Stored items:
^^^^
/-- States and operands that meet the hypotheses of CommitGates: clauses 1, 2, 3, 4. -/
theorem test_meets_CommitGates :
    (∃ (s : State) (m : Fin 8) (v : Word), s.Unhindered .lam m (gateA .lam 0 + 8) ∧ m.val = s.gateHost .lam 0 ∧
        fld v 0 8 = s.gateSeq .lam 0) ∧
    (∃ (s : State) (m : Fin 8) (w : Win) (g : Fin 3) (v : Word), (gateDef w g).isSome = true ∧
        s.Unhindered w m (gateA w g + 8) ∧ m.val ≠ s.gateHost w g) ∧
    (∃ (s : State) (vs : List Nat), s.live .lam = true ∧ s.flag A.LAM_CTL 0 = true ∧ (s.gate .lam 0).commit = some vs ∧
        s.flag (gateA .lam 0 + 4) 3 = false) ∧
    (∃ (s : State) (m : Fin 8) (w : Win) (g : Fin 3) (v : Word), (gateDef w g).isSome = true ∧
        s.Unhindered w m (gateA w g + 4) ∧ (s.gate w g).lastOk = true) :=
  ⟨⟨(st [(A.CORE_STAT, 0x2AA), (A.LAM_PUMP_STG, 7)]), 2, 0x0#32, by decide⟩,
   ⟨(st [(A.CORE_STAT, 0x2AA)]), 0, .pwm, 1, 5#32, by decide⟩,
   ⟨({ st [(A.LAM_CTL, 1)] with gates := [(gateA .lam 0, { commit := some [9] })] }), [9], by decide⟩,
   ⟨({ st [(gateA .pwm 1 + 4, 15)] with gates := [(gateA .pwm 1, { lastOk := true })] }), 0, .pwm, 1, 15#32, by decide⟩⟩

/-- States and operands that meet the hypotheses of ScrubAndFlash: clauses 1, 2, 3, 4, 5, 6, 7, 8, 9. -/
theorem test_meets_ScrubAndFlash :
    (∃ (s : State), s.flag A.SCR_CTL 0 = true ∧ s.scrOn = false) ∧
    (∃ (s : State) (c i : Nat), s.scrOn = true ∧ scrPlace s.scrNext 0 arrayWords = some (c, i) ∧
        s.domOn (arrayDomain c) = true ∧ s.ecc (arrayBase c + 4 * i) = 1 ∧
        (scrPlace (s.scrNext + 1) 0 arrayWords).isSome = true) ∧
    (∃ (s : State), s.scrOn = true) ∧
    (∃ (s : State) (n : Fin 8), InHand s .scr n 0x10 ∧ (s.dw .scr n 1).toNat = 8 ∧ s.dw .scr n 2 = 0x20000000#32 ∧
        s.ecc 0x20000000 = 0 ∧ s.ecc 0x20000004 = 0) ∧
    (∃ (s : State), InHand s .flc 0 0x10 ∧ (s.ring .flc 0).aux ≠ 1 ∧ s.flcRun = none ∧ s.flcWait = [] ∧
        flcRange 0 (s.dw .flc 0 3).toNat (s.dw .flc 0 1).toNat false = true ∧
        (List.range ((s.dw .flc 0 1).toNat / 16)).all (fun i => s.lineErased ((s.dw .flc 0 3).toNat + 16 * i)) = true) ∧
    (∃ (s : State), InHand s .flc 1 0x11 ∧ (s.ring .flc 1).aux ≠ 1 ∧ s.flcRun = none ∧ s.flcWait = [] ∧
        (s.dw .flc 1 3).toNat % 4096 = 0 ∧ flcRange 1 (s.dw .flc 1 3).toNat 4096 true = true ∧
        (calCopy (s.dw .flc 1 3).toNat 4096 = true → s.sealOpen = true) ∧ bit (s.dw .flc 1 0) 12 = false) ∧
    (∃ (s : State) (n : Fin 8), InHand s .flc n 0x12 ∧ inFlash (s.dw .flc n 3).toNat = true) ∧
    (∃ (s : State) (q : FlcReq), s.flcRun = some q ∧ q.erase = false ∧ (s.ring .flc q.ring).done = none ∧
        (s.ring .flc q.ring).desc ≠ [] ∧ s.fidx .flc q.ring = q.idx ∧ s.flcWait = [] ∧
        (s.dw .flc q.ring 1).toNat ≤ (s.ring .flc q.ring).count + 16) ∧
    (∃ (s : State) (diff : Nat), s.flag A.FLC_CTL 0 = true ∧ s.flcRun = none ∧ s.flashEcc = [] ∧
        s.field A.FLC_STAT 16 16 < 2063) :=
  ⟨⟨(st []), by decide⟩,
   ⟨({ st [] with scrOn := true, ramEcc := [(0x20000000 / 4 + 5, 1)], scrNext := 5 }), 0, 5, by decide⟩,
   ⟨({ st [] with scrOn := true }), by decide⟩,
   ⟨(hand .scr 0 [0x10#32, 8#32, 0x20000000#32] []), 0, by decide⟩,
   ⟨(hand .flc 0 [0x10#32, 32#32, 0x20000100#32, 0x08801A00#32] []), by decide⟩,
   ⟨(hand .flc 1 [0x11#32, 0#32, 0#32, 0x08802000#32] []), by decide⟩,
   ⟨(hand .flc 0 [0x12#32, 0#32, 0#32, 0x08802000#32] []), 0, by decide⟩,
   ⟨({ hand .flc 0 [0x10#32, 16#32, 0x20000100#32, 0x08801A00#32] [] with flcRun := some { req := 4, win := Win.flc.code, ring := 0, addr := 0x08801A00, idx := 1 } }),
       { req := 4, win := Win.flc.code, ring := 0, addr := 0x08801A00, idx := 1 }, by decide⟩,
   ⟨(st [(A.FLC_CTL, 1), (A.FLC_STAT, 0x50000)]), 3, by decide⟩⟩

/-- States and operands that meet the hypotheses of Telemetry: clauses 1, 2, 3, 4, 5. -/
theorem test_meets_Telemetry :
    (∃ (s : State), s.linkUp = true) ∧
    (∃ (s : State) (n : Fin 16) (v : BitVec 16), s.flag A.TLM_CTL 0 = true ∧ s.tlmListed = true ∧ s.linkUp = true ∧
        tlmCode s n ≠ 0xFF ∧ tlmReg (tlmCode s n) = none) ∧
    (∃ (s : State) (c v : Nat) (rest : List (Nat × Nat)), s.tlmOut = (c, v) :: rest ∧
        (List.range 16).filter (fun n => tlmCode s n == c) = [0] ∧ s.inHand .tlm 0 = none ∧ s.inHand .tlm 1 = none) ∧
    (∃ (s : State) (n : Fin 16), s.flag A.TLM_CTL 0 = true ∧ tlmCode s n ≠ 0xFF ∧ s.tlmTold.testBit n = false) ∧
    (∃ (s : State) (n : Fin 8), InHand s .tlm n 0x10 ∧ (s.ring .tlm n).aux = 0 ∧ fld (s.dw .tlm n 5) 0 16 ≠ 0 ∧
        fld (s.dw .tlm n 4) 0 16 ≠ 0) :=
  ⟨⟨(st [(A.LML_STAT, 1)]), by decide⟩,
   ⟨({ st [(A.LML_STAT, 1), (A.TLM_CTL, 1), (0x40009010, 5)] with tlmListed := true }), 0, 77#16, by decide⟩,
   ⟨({ st [(0x40009010, 5)] with tlmOut := [(5, 77)] }), 5, 77, [], by decide⟩,
   ⟨(st [(A.TLM_CTL, 1), (0x40009010 + 4 * 3, 5)]), 3, by decide⟩,
   ⟨(hand .tlm 0 [0x10#32, 64#32, 0x20000800#32, 0#32, 5#32, 100#32] []), 0, by decide⟩⟩

/-- States and operands that meet the hypotheses of ClockControl: clauses 1, 2, 3, 4, 5, 6, 7, 8, 9, 10, 11, 12. -/
theorem test_meets_ClockControl :
    (∃ (s : State) (m : Fin 8) (n : Fin 28) (v : Word), s.Unhindered .clk m (A.CLK_DOM n) ∧ clockPresent s.opt n = true ∧
        firmwareGate n = true ∧ n.val ≠ 17 ∧ n.val ≠ 18 ∧ n.val ≠ 19 ∧ n.val ≠ 20) ∧
    (∃ (s : State), s.spllMode = 1) ∧
    (∃ (s : State) (count : BitVec 16), s.spllMode ≠ 0 ∧ s.domOn 19 = true ∧ (s.monLimits 5).1 ≤ count.toNat ∧
        count.toNat ≤ (s.monLimits 5).2) ∧
    (∃ (s : State), s.spllMode ≠ 3) ∧
    (∃ (s : State), s.field A.CLK_STAT 5 2 = 1 ∧ s.flag A.CLK_ERR 0 = true ∧ s.spllMode ≠ 3) ∧
    (∃ (s : State), s.flag A.CLK_STAT 2 = true ∧ s.spllMode ≠ 3) ∧
    (∃ (s : State), s.spllMode = 2) ∧
    (∃ (s : State), s.spllMode = 2) ∧
    (∃ (s : State), s.flag A.CLK_STAT 10 = true ∧ s.flag A.CLK_STAT 3 = true ∧ s.field A.CLK_STAT 5 2 = 0 ∧
        10 ≤ s.clk.mon4Passes) ∧
    (∃ (s : State), s.pmu.mode ≠ .standby) ∧
    (∃ (s : State) (m : Fin 8) (v : Word), s.PairReady .clk m A.CLK_CTL v ∧ bit v 8 = true ∧ s.flag A.CLK_ERR 0 = true) ∧
    (∃ (s : State), s.clk.readopt = true ∧ 10 ≤ s.clk.mon0Passes ∧ s.spllMode ≠ 3) :=
  ⟨⟨(st []), 0, 9, 0#32, by decide⟩,
   ⟨(st [(A.CLK_STAT, 0x104), (A.SSC_CFG, 0x00010002)]), by decide⟩,
   ⟨(st [(A.CLK_STAT, 0x104), (A.MON_CFG5, 0x00200010)]), 0x18#16, by decide⟩,
   ⟨(st [(A.CLK_STAT, 0x11F)]), by decide⟩,
   ⟨(st [(A.CLK_STAT, 0x220), (A.CLK_ERR, 1)]), by decide⟩,
   ⟨(st [(A.CLK_STAT, 0x104)]), by decide⟩,
   ⟨(st [(A.CLK_STAT, 0x200)]), by decide⟩,
   ⟨(st [(A.CLK_STAT, 0x200)]), by decide⟩,
   ⟨({ st [(A.CLK_STAT, 0x408)] with clk := { mon4Passes := 10 } }), by decide⟩,
   ⟨(st []), by decide⟩,
   ⟨((st [(A.CLK_ERR, 1)]).setComp .clk (some (0, A.CLK_CTL, ~~~ 0x11D#32))), 0, 0x11D#32, by decide⟩,
   ⟨({ st [(A.CLK_STAT, 0x124)] with clk := { readopt := true, mon0Passes := 10 } }), by decide⟩⟩

/-- States and operands that meet the hypotheses of TimeBaseAndPads: clauses 1, 2, 3, 4, 5, 6, 7, 8, 9. -/
theorem test_meets_TimeBaseAndPads :
    (∃ (s : State) (ticks : Word), s.flag A.TB_CTL 0 = true ∧ s.qual = 0) ∧
    (∃ (s : State) (m : Fin 8), s.CanRead .tmb m) ∧
    (∃ (s : State) (c : Fin 8), s.flag (A.TB_CMP_CTL c) 0 = true ∧ s.cmpTarget c ≤ s.now ∧ s.reg (A.TB_CMP_RELOAD c) = 0#32) ∧
    (∃ (s : State) (c : Fin 8), s.flag (A.TB_CMP_CTL c) 0 = true ∧ s.cmpTarget c ≤ s.now ∧ s.reg (A.TB_CMP_RELOAD c) ≠ 0#32) ∧
    (∃ (s : State) (m c : Fin 8) (v : Word), s.Unhindered .tmb m (A.TB_CMP_CTL c) ∧ m.val = s.cmpOwner c ∧
        s.now < s.cmpTarget c ∧ bit v 0 = true) ∧
    (∃ (s : State) (m : Fin 8) (v : Word), s.PairReady .clk m A.PAD_CFG v ∧ padDigital (s.field A.PAD_IDX 0 9) = true) ∧
    (∃ (s : State) (n : Fin 8) (count : Nat), InHand s .clk n 0x10 ∧ fld (s.dw .clk n 4) 0 5 < 27 ∧
        clockPresent s.opt (fld (s.dw .clk n 4) 0 5) = true ∧ s.clockRuns (fld (s.dw .clk n 4) 0 5) = true) ∧
    (∃ (s : State) (n : Fin 8), InHand s .tmb n 0x10 ∧ (s.ring .tmb n).t0 ≤ s.alarmTarget n ∧ s.alarmTarget n ≤ s.now) ∧
    (∃ (s : State) (n : Fin 8), InHand s .tmb n 0x11 ∧ (s.ring .tmb n).host = 0 ∧ (s.dw .tmb n 2).toNat % 4 = 0) :=
  ⟨⟨(st [(A.TB_CTL, 1), (A.TB_AUX, 0)]), 9000#32, by decide⟩,
   ⟨({ st [] with tb := 0x123456789AB }), 0, by decide⟩,
   ⟨({ st [(A.TB_CMP_CTL 3, 1), (A.TB_CMP_LO 3, 100)] with tb := 100 }), 3, by decide⟩,
   ⟨({ st [(A.TB_CMP_CTL 3, 1), (A.TB_CMP_LO 3, 100), (A.TB_CMP_RELOAD 3, 50)] with tb := 100 }), 3, by decide⟩,
   ⟨(st [(A.TB_CMP_HI 3, 0xFFFF0000)]), 0, 3, 1#32, by decide⟩,
   ⟨((st [(A.PAD_IDX, 50)]).setComp .clk (some (0, A.PAD_CFG, ~~~ 0x11#32))), 0, 0x11#32, by decide⟩,
   ⟨(hand .clk 0 [0x10#32, 1#32, 0#32, 0#32, 9#32] []), 0, 123, by decide⟩,
   ⟨({ hand .tmb 0 [0x10#32, 0#32, 0#32, 0#32, 9#32, 0#32] [] with tb := 10 }), 0, by decide⟩,
   ⟨({ hand .tmb 0 [0x11#32, 16#32, 0x20000800#32] [] with tb := 77 }), 0, by decide⟩⟩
^^^^
_The problem_.
Your job is to print exactly the lines that run from the top of the entries through the line with "(∃ (s : State), InHand s .flc 0", and no others.

_Result of the exercise_.
/-- States and operands that meet the hypotheses of CommitGates: clauses 1, 2, 3, 4. -/
theorem test_meets_CommitGates :
    (∃ (s : State) (m : Fin 8) (v : Word), s.Unhindered .lam m (gateA .lam 0 + 8) ∧ m.val = s.gateHost .lam 0 ∧
        fld v 0 8 = s.gateSeq .lam 0) ∧
    (∃ (s : State) (m : Fin 8) (w : Win) (g : Fin 3) (v : Word), (gateDef w g).isSome = true ∧
        s.Unhindered w m (gateA w g + 8) ∧ m.val ≠ s.gateHost w g) ∧
    (∃ (s : State) (vs : List Nat), s.live .lam = true ∧ s.flag A.LAM_CTL 0 = true ∧ (s.gate .lam 0).commit = some vs ∧
        s.flag (gateA .lam 0 + 4) 3 = false) ∧
    (∃ (s : State) (m : Fin 8) (w : Win) (g : Fin 3) (v : Word), (gateDef w g).isSome = true ∧
        s.Unhindered w m (gateA w g + 4) ∧ (s.gate w g).lastOk = true) :=
  ⟨⟨(st [(A.CORE_STAT, 0x2AA), (A.LAM_PUMP_STG, 7)]), 2, 0x0#32, by decide⟩,
   ⟨(st [(A.CORE_STAT, 0x2AA)]), 0, .pwm, 1, 5#32, by decide⟩,
   ⟨({ st [(A.LAM_CTL, 1)] with gates := [(gateA .lam 0, { commit := some [9] })] }), [9], by decide⟩,
   ⟨({ st [(gateA .pwm 1 + 4, 15)] with gates := [(gateA .pwm 1, { lastOk := true })] }), 0, .pwm, 1, 15#32, by decide⟩⟩

/-- States and operands that meet the hypotheses of ScrubAndFlash: clauses 1, 2, 3, 4, 5, 6, 7, 8, 9. -/
theorem test_meets_ScrubAndFlash :
    (∃ (s : State), s.flag A.SCR_CTL 0 = true ∧ s.scrOn = false) ∧
    (∃ (s : State) (c i : Nat), s.scrOn = true ∧ scrPlace s.scrNext 0 arrayWords = some (c, i) ∧
        s.domOn (arrayDomain c) = true ∧ s.ecc (arrayBase c + 4 * i) = 1 ∧
        (scrPlace (s.scrNext + 1) 0 arrayWords).isSome = true) ∧
    (∃ (s : State), s.scrOn = true) ∧
    (∃ (s : State) (n : Fin 8), InHand s .scr n 0x10 ∧ (s.dw .scr n 1).toNat = 8 ∧ s.dw .scr n 2 = 0x20000000#32 ∧
        s.ecc 0x20000000 = 0 ∧ s.ecc 0x20000004 = 0) ∧
    (∃ (s : State), InHand s .flc 0 0x10 ∧ (s.ring .flc 0).aux ≠ 1 ∧ s.flcRun = none ∧ s.flcWait = [] ∧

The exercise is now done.